→ **TASK REQUIREMENTS**
Find the line with "def Obligations.ResetStateIsSound : Prop" in the records below. Copy it and every line after it, up to and including the line with "21 * ls.length".
[Start of section]
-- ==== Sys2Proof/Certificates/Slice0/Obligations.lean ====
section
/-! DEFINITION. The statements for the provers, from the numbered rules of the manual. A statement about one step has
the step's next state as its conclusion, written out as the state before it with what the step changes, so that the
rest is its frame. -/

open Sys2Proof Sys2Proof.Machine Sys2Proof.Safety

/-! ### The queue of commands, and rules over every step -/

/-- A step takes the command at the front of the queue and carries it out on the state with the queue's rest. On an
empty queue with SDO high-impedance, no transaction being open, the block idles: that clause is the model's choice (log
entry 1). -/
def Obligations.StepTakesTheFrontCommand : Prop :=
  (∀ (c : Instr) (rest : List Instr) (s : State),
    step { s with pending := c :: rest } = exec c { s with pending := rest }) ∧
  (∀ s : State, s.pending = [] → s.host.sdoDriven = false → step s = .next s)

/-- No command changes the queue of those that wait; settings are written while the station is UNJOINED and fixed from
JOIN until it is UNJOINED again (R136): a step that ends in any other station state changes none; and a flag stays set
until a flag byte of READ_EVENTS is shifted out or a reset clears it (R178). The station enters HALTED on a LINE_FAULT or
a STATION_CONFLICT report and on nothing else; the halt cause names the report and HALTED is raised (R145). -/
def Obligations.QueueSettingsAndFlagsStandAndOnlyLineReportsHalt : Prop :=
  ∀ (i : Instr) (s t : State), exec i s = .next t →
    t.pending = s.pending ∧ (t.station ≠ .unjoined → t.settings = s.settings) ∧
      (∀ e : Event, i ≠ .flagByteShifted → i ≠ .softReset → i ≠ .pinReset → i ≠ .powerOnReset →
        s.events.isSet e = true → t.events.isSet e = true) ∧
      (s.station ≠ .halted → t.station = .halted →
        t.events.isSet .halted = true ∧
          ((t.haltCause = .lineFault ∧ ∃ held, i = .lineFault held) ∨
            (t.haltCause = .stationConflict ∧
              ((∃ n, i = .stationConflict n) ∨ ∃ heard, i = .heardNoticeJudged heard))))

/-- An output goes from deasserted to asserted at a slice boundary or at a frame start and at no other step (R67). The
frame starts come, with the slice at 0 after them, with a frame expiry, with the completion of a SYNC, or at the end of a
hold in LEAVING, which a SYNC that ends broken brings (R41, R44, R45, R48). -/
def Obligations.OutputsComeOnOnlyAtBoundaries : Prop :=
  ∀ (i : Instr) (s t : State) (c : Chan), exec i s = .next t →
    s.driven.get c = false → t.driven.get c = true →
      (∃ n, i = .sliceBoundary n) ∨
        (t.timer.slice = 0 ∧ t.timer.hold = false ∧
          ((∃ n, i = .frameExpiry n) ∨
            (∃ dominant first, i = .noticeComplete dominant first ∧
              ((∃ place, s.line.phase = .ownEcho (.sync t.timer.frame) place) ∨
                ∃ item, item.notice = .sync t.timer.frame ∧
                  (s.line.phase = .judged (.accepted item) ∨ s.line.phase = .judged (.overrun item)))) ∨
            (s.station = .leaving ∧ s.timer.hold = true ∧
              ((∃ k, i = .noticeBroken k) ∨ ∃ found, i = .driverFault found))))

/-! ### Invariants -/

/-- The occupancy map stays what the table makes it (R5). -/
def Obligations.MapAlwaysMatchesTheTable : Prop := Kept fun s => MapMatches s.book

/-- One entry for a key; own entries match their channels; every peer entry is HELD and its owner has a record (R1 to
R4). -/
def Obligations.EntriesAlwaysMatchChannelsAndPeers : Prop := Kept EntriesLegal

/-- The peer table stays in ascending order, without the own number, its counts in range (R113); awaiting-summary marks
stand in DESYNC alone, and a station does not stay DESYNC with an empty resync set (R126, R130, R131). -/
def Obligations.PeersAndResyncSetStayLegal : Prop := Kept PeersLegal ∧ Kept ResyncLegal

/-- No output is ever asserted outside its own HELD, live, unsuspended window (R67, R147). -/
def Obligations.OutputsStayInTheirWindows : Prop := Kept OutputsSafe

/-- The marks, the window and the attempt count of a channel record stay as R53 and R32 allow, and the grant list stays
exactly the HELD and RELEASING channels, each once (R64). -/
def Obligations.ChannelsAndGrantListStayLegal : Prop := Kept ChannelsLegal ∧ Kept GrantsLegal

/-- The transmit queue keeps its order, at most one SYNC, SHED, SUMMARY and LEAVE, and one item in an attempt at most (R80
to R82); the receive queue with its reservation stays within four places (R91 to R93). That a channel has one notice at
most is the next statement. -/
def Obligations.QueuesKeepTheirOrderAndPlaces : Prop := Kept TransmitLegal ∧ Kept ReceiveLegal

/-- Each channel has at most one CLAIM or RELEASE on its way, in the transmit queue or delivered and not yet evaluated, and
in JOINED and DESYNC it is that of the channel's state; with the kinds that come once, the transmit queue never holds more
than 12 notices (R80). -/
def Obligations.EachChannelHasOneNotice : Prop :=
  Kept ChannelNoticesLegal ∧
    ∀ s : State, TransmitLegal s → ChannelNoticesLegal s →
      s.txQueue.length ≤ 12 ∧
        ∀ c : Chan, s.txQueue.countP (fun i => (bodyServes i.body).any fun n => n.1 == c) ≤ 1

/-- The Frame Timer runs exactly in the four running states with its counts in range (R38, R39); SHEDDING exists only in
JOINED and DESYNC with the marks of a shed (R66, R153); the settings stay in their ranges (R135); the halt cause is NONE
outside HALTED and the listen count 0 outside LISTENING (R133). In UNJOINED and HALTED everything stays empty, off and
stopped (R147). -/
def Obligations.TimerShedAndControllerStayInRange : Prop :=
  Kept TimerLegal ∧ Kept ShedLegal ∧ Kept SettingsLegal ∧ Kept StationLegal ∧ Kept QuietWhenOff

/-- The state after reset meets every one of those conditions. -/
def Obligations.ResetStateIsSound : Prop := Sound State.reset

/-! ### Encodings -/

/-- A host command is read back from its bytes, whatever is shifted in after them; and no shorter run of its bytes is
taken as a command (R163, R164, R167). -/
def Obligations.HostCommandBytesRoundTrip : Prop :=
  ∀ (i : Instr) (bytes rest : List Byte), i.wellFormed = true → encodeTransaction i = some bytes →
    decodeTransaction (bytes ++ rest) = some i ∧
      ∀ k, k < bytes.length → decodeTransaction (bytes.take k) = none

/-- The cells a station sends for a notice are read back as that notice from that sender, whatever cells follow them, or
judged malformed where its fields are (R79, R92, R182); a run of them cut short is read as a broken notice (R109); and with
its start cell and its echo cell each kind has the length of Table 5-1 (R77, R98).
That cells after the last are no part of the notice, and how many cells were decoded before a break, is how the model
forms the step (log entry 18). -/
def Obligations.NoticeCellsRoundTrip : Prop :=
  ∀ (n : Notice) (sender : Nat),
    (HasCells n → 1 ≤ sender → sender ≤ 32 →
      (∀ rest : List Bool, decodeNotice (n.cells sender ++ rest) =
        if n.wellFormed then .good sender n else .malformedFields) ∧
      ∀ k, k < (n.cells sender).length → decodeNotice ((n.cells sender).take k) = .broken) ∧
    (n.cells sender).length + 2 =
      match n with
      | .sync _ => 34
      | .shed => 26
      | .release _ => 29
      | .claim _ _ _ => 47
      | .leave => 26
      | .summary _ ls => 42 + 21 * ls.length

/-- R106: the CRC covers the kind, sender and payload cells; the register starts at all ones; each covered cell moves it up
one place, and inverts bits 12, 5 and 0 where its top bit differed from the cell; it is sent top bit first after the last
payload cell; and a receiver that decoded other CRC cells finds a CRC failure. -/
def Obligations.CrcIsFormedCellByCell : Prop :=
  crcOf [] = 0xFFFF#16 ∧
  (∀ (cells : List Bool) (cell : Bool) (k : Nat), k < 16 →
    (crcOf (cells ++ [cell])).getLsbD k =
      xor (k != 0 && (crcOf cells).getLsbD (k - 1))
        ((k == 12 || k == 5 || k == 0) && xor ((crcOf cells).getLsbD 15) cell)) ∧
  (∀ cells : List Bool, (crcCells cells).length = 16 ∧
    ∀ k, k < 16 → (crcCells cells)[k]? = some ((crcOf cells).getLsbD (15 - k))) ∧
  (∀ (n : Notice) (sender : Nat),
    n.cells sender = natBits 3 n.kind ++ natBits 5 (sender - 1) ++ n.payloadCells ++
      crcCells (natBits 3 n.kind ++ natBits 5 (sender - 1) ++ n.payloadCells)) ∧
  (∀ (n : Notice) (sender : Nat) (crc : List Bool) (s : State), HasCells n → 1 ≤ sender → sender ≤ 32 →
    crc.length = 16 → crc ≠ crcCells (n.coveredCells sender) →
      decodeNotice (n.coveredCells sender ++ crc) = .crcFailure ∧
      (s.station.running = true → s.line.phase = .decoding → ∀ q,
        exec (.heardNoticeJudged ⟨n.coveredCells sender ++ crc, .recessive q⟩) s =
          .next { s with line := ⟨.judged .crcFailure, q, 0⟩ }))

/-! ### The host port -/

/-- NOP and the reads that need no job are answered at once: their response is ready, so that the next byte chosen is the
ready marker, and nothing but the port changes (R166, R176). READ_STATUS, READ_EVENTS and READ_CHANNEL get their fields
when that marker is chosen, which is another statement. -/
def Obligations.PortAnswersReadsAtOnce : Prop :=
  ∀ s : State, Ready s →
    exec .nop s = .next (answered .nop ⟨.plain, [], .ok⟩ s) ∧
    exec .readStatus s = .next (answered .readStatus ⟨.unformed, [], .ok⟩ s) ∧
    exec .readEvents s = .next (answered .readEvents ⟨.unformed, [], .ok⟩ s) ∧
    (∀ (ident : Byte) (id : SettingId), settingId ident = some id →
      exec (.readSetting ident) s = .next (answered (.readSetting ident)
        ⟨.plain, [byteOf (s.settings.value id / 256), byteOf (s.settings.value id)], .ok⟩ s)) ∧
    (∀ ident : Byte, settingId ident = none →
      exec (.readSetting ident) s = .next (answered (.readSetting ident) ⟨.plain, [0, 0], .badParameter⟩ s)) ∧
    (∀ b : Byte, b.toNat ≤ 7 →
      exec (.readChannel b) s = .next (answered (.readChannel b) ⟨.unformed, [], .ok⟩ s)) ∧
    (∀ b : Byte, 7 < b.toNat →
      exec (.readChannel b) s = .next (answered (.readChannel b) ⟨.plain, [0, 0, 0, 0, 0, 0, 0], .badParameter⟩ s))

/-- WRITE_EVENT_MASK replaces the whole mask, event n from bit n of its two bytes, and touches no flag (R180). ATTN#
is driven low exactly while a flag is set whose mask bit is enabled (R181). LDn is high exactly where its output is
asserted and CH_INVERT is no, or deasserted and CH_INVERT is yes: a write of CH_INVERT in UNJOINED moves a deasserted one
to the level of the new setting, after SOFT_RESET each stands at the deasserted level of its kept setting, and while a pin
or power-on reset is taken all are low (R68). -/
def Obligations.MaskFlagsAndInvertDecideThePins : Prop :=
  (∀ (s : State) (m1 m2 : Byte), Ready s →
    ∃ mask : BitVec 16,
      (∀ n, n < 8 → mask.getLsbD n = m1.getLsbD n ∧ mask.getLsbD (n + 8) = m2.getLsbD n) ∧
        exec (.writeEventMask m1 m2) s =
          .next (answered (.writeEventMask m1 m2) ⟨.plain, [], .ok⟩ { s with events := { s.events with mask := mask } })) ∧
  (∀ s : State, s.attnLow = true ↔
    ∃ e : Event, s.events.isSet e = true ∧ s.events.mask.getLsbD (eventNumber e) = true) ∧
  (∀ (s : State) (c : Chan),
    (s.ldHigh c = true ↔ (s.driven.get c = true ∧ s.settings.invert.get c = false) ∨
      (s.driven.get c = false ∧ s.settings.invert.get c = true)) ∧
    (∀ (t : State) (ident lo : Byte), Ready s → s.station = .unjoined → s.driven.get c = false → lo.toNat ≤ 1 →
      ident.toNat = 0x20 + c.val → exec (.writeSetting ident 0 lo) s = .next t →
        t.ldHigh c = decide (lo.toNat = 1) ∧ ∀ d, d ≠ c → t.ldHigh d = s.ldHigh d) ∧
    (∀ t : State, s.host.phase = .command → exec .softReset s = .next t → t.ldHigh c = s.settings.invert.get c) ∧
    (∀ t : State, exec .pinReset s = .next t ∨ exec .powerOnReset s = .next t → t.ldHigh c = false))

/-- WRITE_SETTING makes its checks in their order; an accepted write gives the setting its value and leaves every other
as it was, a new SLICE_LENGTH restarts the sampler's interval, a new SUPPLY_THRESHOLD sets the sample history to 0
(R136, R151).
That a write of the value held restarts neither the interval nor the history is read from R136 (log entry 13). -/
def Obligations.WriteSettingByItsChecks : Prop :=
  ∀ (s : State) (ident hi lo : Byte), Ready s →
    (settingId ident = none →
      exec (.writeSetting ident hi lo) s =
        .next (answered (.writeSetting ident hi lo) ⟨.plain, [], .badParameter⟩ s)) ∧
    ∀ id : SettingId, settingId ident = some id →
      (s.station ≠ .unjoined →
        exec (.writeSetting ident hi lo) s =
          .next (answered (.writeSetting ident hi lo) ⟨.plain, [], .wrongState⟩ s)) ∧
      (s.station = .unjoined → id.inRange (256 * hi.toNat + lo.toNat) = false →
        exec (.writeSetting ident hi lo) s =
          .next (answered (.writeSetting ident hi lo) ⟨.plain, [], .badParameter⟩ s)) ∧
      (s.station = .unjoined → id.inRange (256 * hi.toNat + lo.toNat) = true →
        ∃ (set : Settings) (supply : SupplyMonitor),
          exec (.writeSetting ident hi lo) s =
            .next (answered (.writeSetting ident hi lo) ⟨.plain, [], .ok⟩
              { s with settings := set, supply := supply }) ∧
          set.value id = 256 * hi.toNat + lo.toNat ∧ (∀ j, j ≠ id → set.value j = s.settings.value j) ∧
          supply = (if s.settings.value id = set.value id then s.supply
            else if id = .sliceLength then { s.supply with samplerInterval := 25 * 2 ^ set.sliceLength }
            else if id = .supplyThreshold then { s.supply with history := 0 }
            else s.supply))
[End of section]
→ **WRITTEN ANSWER**
def Obligations.ResetStateIsSound : Prop := Sound State.reset

/-! ### Encodings -/

/-- A host command is read back from its bytes, whatever is shifted in after them; and no shorter run of its bytes is
taken as a command (R163, R164, R167). -/
def Obligations.HostCommandBytesRoundTrip : Prop :=
  ∀ (i : Instr) (bytes rest : List Byte), i.wellFormed = true → encodeTransaction i = some bytes →
    decodeTransaction (bytes ++ rest) = some i ∧
      ∀ k, k < bytes.length → decodeTransaction (bytes.take k) = none

/-- The cells a station sends for a notice are read back as that notice from that sender, whatever cells follow them, or
judged malformed where its fields are (R79, R92, R182); a run of them cut short is read as a broken notice (R109); and with
its start cell and its echo cell each kind has the length of Table 5-1 (R77, R98).
That cells after the last are no part of the notice, and how many cells were decoded before a break, is how the model
forms the step (log entry 18). -/
def Obligations.NoticeCellsRoundTrip : Prop :=
  ∀ (n : Notice) (sender : Nat),
    (HasCells n → 1 ≤ sender → sender ≤ 32 →
      (∀ rest : List Bool, decodeNotice (n.cells sender ++ rest) =
        if n.wellFormed then .good sender n else .malformedFields) ∧
      ∀ k, k < (n.cells sender).length → decodeNotice ((n.cells sender).take k) = .broken) ∧
    (n.cells sender).length + 2 =
      match n with
      | .sync _ => 34
      | .shed => 26
      | .release _ => 29
      | .claim _ _ _ => 47
      | .leave => 26
      | .summary _ ls => 42 + 21 * ls.length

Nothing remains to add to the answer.